Transcribe exactly the lines from the one containing "intro d v s h" through the end of the entries, including both the first and the last, and nothing else.

---------- EXTRACTED ENTRIES ----------

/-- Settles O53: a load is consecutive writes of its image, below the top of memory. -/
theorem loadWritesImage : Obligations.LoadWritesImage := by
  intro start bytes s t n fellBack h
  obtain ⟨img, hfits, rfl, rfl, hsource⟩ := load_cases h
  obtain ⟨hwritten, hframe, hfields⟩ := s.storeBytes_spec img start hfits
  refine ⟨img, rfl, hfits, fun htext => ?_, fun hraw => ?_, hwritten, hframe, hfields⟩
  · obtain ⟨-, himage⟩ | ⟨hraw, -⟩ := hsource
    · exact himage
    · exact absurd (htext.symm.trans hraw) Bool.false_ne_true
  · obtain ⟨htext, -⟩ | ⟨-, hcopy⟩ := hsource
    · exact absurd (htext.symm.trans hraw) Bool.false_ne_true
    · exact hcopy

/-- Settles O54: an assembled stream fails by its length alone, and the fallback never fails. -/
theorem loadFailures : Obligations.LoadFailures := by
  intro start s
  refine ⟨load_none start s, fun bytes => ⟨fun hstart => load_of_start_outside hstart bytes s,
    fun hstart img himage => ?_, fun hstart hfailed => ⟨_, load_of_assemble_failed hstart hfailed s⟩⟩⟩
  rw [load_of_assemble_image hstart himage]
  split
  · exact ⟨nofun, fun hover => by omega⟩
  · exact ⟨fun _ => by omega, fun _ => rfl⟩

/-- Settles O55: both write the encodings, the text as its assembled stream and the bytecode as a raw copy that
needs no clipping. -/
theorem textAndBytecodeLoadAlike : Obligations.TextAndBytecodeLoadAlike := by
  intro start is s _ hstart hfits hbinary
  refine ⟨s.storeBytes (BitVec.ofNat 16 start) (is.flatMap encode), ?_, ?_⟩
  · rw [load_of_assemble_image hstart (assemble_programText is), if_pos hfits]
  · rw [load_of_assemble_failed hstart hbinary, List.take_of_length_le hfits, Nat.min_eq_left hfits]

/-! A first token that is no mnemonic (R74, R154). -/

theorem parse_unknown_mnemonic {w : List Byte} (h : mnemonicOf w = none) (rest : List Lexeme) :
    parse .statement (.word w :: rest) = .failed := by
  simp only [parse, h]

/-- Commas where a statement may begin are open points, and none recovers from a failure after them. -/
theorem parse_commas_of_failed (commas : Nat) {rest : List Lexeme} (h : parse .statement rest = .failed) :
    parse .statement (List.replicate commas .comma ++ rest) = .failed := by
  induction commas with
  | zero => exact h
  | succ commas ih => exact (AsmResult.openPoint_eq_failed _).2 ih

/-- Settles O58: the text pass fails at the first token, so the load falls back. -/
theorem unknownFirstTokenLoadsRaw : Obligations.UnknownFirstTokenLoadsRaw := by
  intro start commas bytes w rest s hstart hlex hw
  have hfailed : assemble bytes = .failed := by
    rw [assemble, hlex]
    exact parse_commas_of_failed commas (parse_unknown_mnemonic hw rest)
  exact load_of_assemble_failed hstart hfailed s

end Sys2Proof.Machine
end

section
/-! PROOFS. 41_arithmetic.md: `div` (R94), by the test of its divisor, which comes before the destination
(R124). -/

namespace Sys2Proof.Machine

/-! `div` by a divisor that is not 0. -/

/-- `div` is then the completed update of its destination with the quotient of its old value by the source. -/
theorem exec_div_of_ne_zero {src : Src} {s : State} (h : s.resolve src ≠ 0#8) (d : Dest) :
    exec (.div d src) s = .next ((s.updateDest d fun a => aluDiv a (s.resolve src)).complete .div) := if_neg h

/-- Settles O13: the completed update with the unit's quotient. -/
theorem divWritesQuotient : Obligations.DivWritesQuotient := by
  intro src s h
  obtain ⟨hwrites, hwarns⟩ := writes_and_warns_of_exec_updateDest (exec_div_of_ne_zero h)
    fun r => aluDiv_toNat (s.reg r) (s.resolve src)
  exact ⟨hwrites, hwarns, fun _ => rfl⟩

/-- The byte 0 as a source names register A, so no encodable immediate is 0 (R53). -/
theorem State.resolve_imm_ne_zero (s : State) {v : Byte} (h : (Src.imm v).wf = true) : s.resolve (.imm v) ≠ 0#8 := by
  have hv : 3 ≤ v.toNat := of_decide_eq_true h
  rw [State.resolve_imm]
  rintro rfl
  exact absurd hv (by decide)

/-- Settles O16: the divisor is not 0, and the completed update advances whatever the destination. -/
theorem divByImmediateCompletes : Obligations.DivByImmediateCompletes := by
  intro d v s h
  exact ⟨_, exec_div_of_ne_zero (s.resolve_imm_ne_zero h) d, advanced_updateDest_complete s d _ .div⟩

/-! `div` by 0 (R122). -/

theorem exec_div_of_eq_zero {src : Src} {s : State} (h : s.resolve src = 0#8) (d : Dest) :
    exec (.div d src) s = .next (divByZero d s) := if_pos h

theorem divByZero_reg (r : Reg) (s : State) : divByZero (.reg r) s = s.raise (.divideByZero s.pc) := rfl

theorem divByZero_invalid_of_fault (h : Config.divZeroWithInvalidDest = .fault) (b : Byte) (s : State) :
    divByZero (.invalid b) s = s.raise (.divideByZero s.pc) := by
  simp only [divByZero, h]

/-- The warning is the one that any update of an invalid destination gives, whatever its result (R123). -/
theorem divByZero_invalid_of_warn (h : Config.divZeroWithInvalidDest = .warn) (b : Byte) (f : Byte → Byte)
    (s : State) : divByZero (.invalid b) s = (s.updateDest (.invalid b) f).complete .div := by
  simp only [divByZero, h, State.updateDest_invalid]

----------

> RESPONSE TO THE TASK
  intro d v s h
  exact ⟨_, exec_div_of_ne_zero (s.resolve_imm_ne_zero h) d, advanced_updateDest_complete s d _ .div⟩

/-! `div` by 0 (R122). -/

theorem exec_div_of_eq_zero {src : Src} {s : State} (h : s.resolve src = 0#8) (d : Dest) :
    exec (.div d src) s = .next (divByZero d s) := if_pos h

theorem divByZero_reg (r : Reg) (s : State) : divByZero (.reg r) s = s.raise (.divideByZero s.pc) := rfl

theorem divByZero_invalid_of_fault (h : Config.divZeroWithInvalidDest = .fault) (b : Byte) (s : State) :
    divByZero (.invalid b) s = s.raise (.divideByZero s.pc) := by
  simp only [divByZero, h]

/-- The warning is the one that any update of an invalid destination gives, whatever its result (R123). -/
theorem divByZero_invalid_of_warn (h : Config.divZeroWithInvalidDest = .warn) (b : Byte) (f : Byte → Byte)
    (s : State) : divByZero (.invalid b) s = (s.updateDest (.invalid b) f).complete .div := by
  simp only [divByZero, h, State.updateDest_invalid]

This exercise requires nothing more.